Can an artificial intelligence (“AI”) machine be an inventor and can the machine’s owner apply for a patent? These were two of the key questions which the Court of Appeal grappled with in Thaler v Comptroller General of Patents [2021] EWCA Civ 1374. The Court, by a 2-1 majority, answered both these questions, as well a third question, in the negative. The result was that the appeal was dismissed. The appeal, however, leaves unanswered question as to whether the UK law, in its current state, is fit for purpose when it comes to protecting AI inventions.
Background
Dr Thaler is the owner of an AI machine called DABUS which was said to have devised two inventions. Dr Thaler sought patents for these two inventions in his name. He submitted a statement to the UK IPO that named DABUS as the inventor and which claimed he was entitled to apply for the patents on the basis that inventions devised by a machine should be assigned to its owner.
Dr Thaler’s applications were rejected by the UK IPO on the basis that only a natural person, not a machine, could be an inventor. DABUS could therefore not own anything capable of transfer (or if it did own rights, it had no power to transfer them) and so Dr Thaler did not show that he was entitled to apply for a patent. As such, the patent applications were taken as withdrawn. On appeal to the High Court, Mr Justice Marcus Smith essentially agreed with the UK IPO that only a natural person can be an inventor of a patent within the meaning of the Patents Act and dismissed the appeal. Dr Thaler appealed this decision to the Court of Appeal.
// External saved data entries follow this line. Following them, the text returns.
-- ==== Sys2Proof/Laws/KeepsRadio.lean ====
section
/-!
SUPPORT. What each operation and each meaning changes: the operations of the schedule, the slices, the front ends, the queues and the pair. The mask of each law names the register fields and the parts of the
state, as `Only` reads it.
-/

set_option simprocs false
set_option linter.all false

namespace Sys2Proof.Machine

theorem schedDue_keeps {mk : Nat} {sIn : State} (s : State) (a : Nat) (hMk : 0x280000000000000000000000000000000000000000000000000000000000000000000000000000000000000000000000000000000000000000000000000000000000000000000000000000000000000000000000000000000000000000000000000000000000000000000000000000000000000000000000000000000000000000000000000000000000000000000000000000000000000000000000000000000400000000000000000000000000000000000000400000000000000000000000000000000000000000000000000000000000 ||| mk = mk) (hIn : Keeps mk sIn s) : Keeps mk sIn (schedDue s a) := by
  refine Keeps.step hMk ?_ hIn
  unfold schedDue
  try dsimp only
  repeat' first
    | with_reducible refine Keeps.ite ?_ ?_
    | with_reducible exact Keeps.refl
    | with_reducible assumption
    | ((with_reducible apply Keeps.wr); (case d => rfl); (case e => rfl))
    | ((with_reducible apply Keeps.put); (case d => rfl); (case e => rfl))
    | (with_reducible refine Keeps.each _ _ ?_ ?_)
    | (with_reducible refine Keeps.when _ _ ?_ ?_)
    | intro _
    | split
    | dsimp only
    | (refine Keeps.snd ?_ (by with_reducible assumption))
    | ((with_reducible apply Keeps.set_src); (case e => rfl))
    | ((with_reducible apply Keeps.set_mac); (case e => rfl))

theorem modSrc_keeps {mk : Nat} {sIn : State} (f : Src → Src) (s : State) (hMk : 0x200000000000000000000000000000000000000000000000000000000000000000000000000000000000000000000000000000000000000000000000000000000000000000000000000000000000000000000000000000000000000000000000000000000000000000000000000000000000000000000000000000000000000000000000000000000000000000000000000000000000000000000000000000000000000000000000000000000000000000000000000000000000000000000000000000000000000000000000000000000000 ||| mk = mk) (hIn : Keeps mk sIn s) : Keeps mk sIn (modSrc f s) := by
  refine Keeps.step hMk ?_ hIn
  unfold modSrc
  try dsimp only
  repeat' first
    | with_reducible refine Keeps.ite ?_ ?_
    | with_reducible exact Keeps.refl
    | with_reducible assumption
    | intro _
    | split
    | dsimp only
    | (refine Keeps.snd ?_ (by with_reducible assumption))
    | ((with_reducible apply Keeps.set_src); (case e => rfl))

theorem tokenView_keeps {mk : Nat} {sIn : State} (w : Nat) (s : State) (hMk : 0x200000000000000000000000000000000000000000000000000000000000000000000000000000000000000000000000000000000000000000000000000000000000000000000000000000000000000000000000000000000000000000000000000000000000000000000000000000000000000000000000000000000000000000000000000000000000000000000000000000000000000000000000000010000000000000000000000000000000000000000000000000000000000000000000000000000000000000000000000000000000 ||| mk = mk) (hIn : Keeps mk sIn s) : Keeps mk sIn (tokenView w s) := by
  refine Keeps.step hMk ?_ hIn
  unfold tokenView
  try dsimp only
  repeat' first
    | with_reducible refine Keeps.ite ?_ ?_
    | with_reducible exact Keeps.refl
    | with_reducible assumption
    | ((with_reducible apply Keeps.wr); (case d => rfl); (case e => rfl))
    | ((with_reducible apply modSrc_keeps); (case hMk => rfl))
    | intro _
    | split
    | dsimp only
    | (refine Keeps.snd ?_ (by with_reducible assumption))

theorem stagedView_keeps {mk : Nat} {sIn : State} (s : State) (hMk : 0x1000000000000000000000000000000000000000000000000000000000000000000000000000 ||| mk = mk) (hIn : Keeps mk sIn s) : Keeps mk sIn (stagedView s) := by
  refine Keeps.step hMk ?_ hIn
  unfold stagedView
  try dsimp only
  repeat' first
    | with_reducible refine Keeps.ite ?_ ?_
    | with_reducible exact Keeps.refl
    | with_reducible assumption
    | ((with_reducible apply Keeps.wr); (case d => rfl); (case e => rfl))
    | intro _
    | split
    | dsimp only
    | (refine Keeps.snd ?_ (by with_reducible assumption))

theorem applyStart_keeps {mk : Nat} {sIn : State} (s : State) (hMk : 0x200000000000000000000000000000000000000000000000000000000000000000000000000000000000000000000000000000000000000000000000000000000000000000000000000000000000000000000000000000000000000000000000000000000000000000000000000000000000000000000000000000000000000000000000000000000000000000000000000000000000000000000000000000000000000000000000000000001000000000000000000000000000000000000000000000000000000000000000000000000000 ||| mk = mk) (hIn : Keeps mk sIn s) : Keeps mk sIn (applyStart s) := by
  refine Keeps.step hMk ?_ hIn
  unfold applyStart
  try dsimp only
  repeat' first
    | with_reducible refine Keeps.ite ?_ ?_
    | with_reducible exact Keeps.refl
    | with_reducible assumption
    | ((with_reducible apply modSrc_keeps); (case hMk => rfl))
    | ((with_reducible apply stagedView_keeps); (case hMk => rfl))
    | intro _
    | split
    | dsimp only
    | (refine Keeps.snd ?_ (by with_reducible assumption))

theorem stage_keeps {mk : Nat} {sIn : State} (l : List Change) (s : State) (hMk : 0x200000000000000000000000000000000000000000000000000000000000000000000000000000000000000000000000000000000000000000000000000000000000000000000000000000000000000000000000000000000000000000000000000000000000000000000000000000000000000000000000000000000000000000000000000000000000000000000000000000000000000000000000000000000000000000000000000000001000000000000000000000000000000000000000000000000000000000000000000000000000 ||| mk = mk) (hIn : Keeps mk sIn s) : Keeps mk sIn (stage l s) := by
  refine Keeps.step hMk ?_ hIn
  unfold stage
  try dsimp only
  repeat' first
    | with_reducible refine Keeps.ite ?_ ?_
    | with_reducible exact Keeps.refl
    | with_reducible assumption
    | ((with_reducible apply applyStart_keeps); (case hMk => rfl))
    | ((with_reducible apply modSrc_keeps); (case hMk => rfl))
    | ((with_reducible apply stagedView_keeps); (case hMk => rfl))
    | intro _
    | split
    | dsimp only
    | (refine Keeps.snd ?_ (by with_reducible assumption))

theorem stageCount_keeps {mk : Nat} {sIn : State} (adds : Nat) (dels : Nat) (s : State) (hMk : 0xe00000000000000000000000000000000000000000000000000000000000000000000000000000000000000000000 ||| mk = mk) (hIn : Keeps mk sIn s) : Keeps mk sIn (stageCount adds dels s) := by
  refine Keeps.step hMk ?_ hIn
  unfold stageCount
  try dsimp only
  repeat' first
    | with_reducible refine Keeps.ite ?_ ?_
    | with_reducible exact Keeps.refl
    | with_reducible assumption
    | ((with_reducible apply Keeps.add); (case d => rfl); (case e => rfl))
    | intro _
    | split
    | dsimp only
    | (refine Keeps.snd ?_ (by with_reducible assumption))

theorem modSlice_keeps {mk : Nat} {sIn : State} (k : Nat) (f : Slice → Slice) (s : State) (hMk : 0x20000000000000000000000000000000000000000000000000000000000000000000000000000000000000000000000000000000000000000000000000000000000000000000000000000000000000000000000000000000000000000000000000000000000000000000000000000000000000000000000000000000000000000000000000000000000000000000000000000000000000000000000000000000000000000000000000000000000000000000000000000000000000000000000000000000000000000000000000000000000 ||| mk = mk) (hIn : Keeps mk sIn s) : Keeps mk sIn (modSlice k f s) := by
  refine Keeps.step hMk ?_ hIn
  unfold modSlice
  try dsimp only
  repeat' first
    | with_reducible refine Keeps.ite ?_ ?_
    | with_reducible exact Keeps.refl
    | with_reducible assumption
    | intro _
    | split
    | dsimp only
    | (refine Keeps.snd ?_ (by with_reducible assumption))
    | ((with_reducible apply Keeps.set_slices); (case e => rfl))

theorem engineTake_keeps {mk : Nat} {sIn : State} (e : Nat) (s : State) (hMk : 0x400001400000000000000000000000000000000000000000000000000000000000000000000000000000000000000000000000000000000000000000000000 ||| mk = mk) (hIn : Keeps mk sIn s) : Keeps mk sIn (engineTake e s) := by
  refine Keeps.step hMk ?_ hIn
  unfold engineTake
  try dsimp only
  repeat' first
    | with_reducible refine Keeps.ite ?_ ?_
    | with_reducible exact Keeps.refl
    | with_reducible assumption
    | ((with_reducible apply Keeps.wr); (case d => rfl); (case e => rfl))
    | ((with_reducible apply Keeps.inc); (case d => rfl); (case e => rfl))
    | ((with_reducible apply Keeps.peak); (case d => rfl); (case e => rfl))
    | intro _
    | split
    | dsimp only
    | (refine Keeps.snd ?_ (by with_reducible assumption))

theorem engNonce_keeps {mk : Nat} {sIn : State} (e : Option Nat) (n : List Nat) (s : State) (hMk : 0x800000000000000000000000000000000000000000000000000000000000000000000000000000000000000000000000000000000000000000000000000000000000000000000000000000000000000000000000000000000000000000000000000000000000000000000000000000000000000000000000000000000000000000000000000000000000000000000000000000000000000000000000000000000000000000000000000000000000000000000000000000000000000000000000000000000000000000000000000000000000 ||| mk = mk) (hIn : Keeps mk sIn s) : Keeps mk sIn (engNonce e n s) := by
  refine Keeps.step hMk ?_ hIn
  unfold engNonce
  try dsimp only
  repeat' first
    | with_reducible refine Keeps.ite ?_ ?_
    | with_reducible exact Keeps.refl
    | with_reducible assumption
    | intro _
    | split
    | dsimp only
    | (refine Keeps.snd ?_ (by with_reducible assumption))
    | ((with_reducible apply Keeps.set_sec); (case e => rfl))

theorem engineFree_keeps {mk : Nat} {sIn : State} (e : Option Nat) (s : State) (hMk : 0x400000000000000000000000000000000000000000000000000000000000000000000000000000000000000000000000000000000000000000000000 ||| mk = mk) (hIn : Keeps mk sIn s) : Keeps mk sIn (engineFree e s) := by
  refine Keeps.step hMk ?_ hIn
  unfold engineFree
  try dsimp only
  repeat' first
    | with_reducible refine Keeps.ite ?_ ?_
    | with_reducible exact Keeps.refl
    | with_reducible assumption
    | ((with_reducible apply Keeps.wr); (case d => rfl); (case e => rfl))
    | intro _
    | split
    | dsimp only
    | (refine Keeps.snd ?_ (by with_reducible assumption))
Despite rejecting the appeal, Mr Justice Marcus Smith commented that “the owner of a thing is the owner of the fruits of that thing” and as such a person who owns an AI machine that devises an invention may be the owner of an invention. This part of the reasoning formed the basis of a Respondent’s notice by the Comptroller in the Court of Appeal. The Comptroller sought clarity that there was no rule in this regard in relation to intangible property such as patents.
This case requires an interpretation of the UK Patents Act 1977. The two sections are s7 and s13 of that Act. For information, these are set out below.
Section 7:
- Any person may make an application for a patent either alone or jointly with another.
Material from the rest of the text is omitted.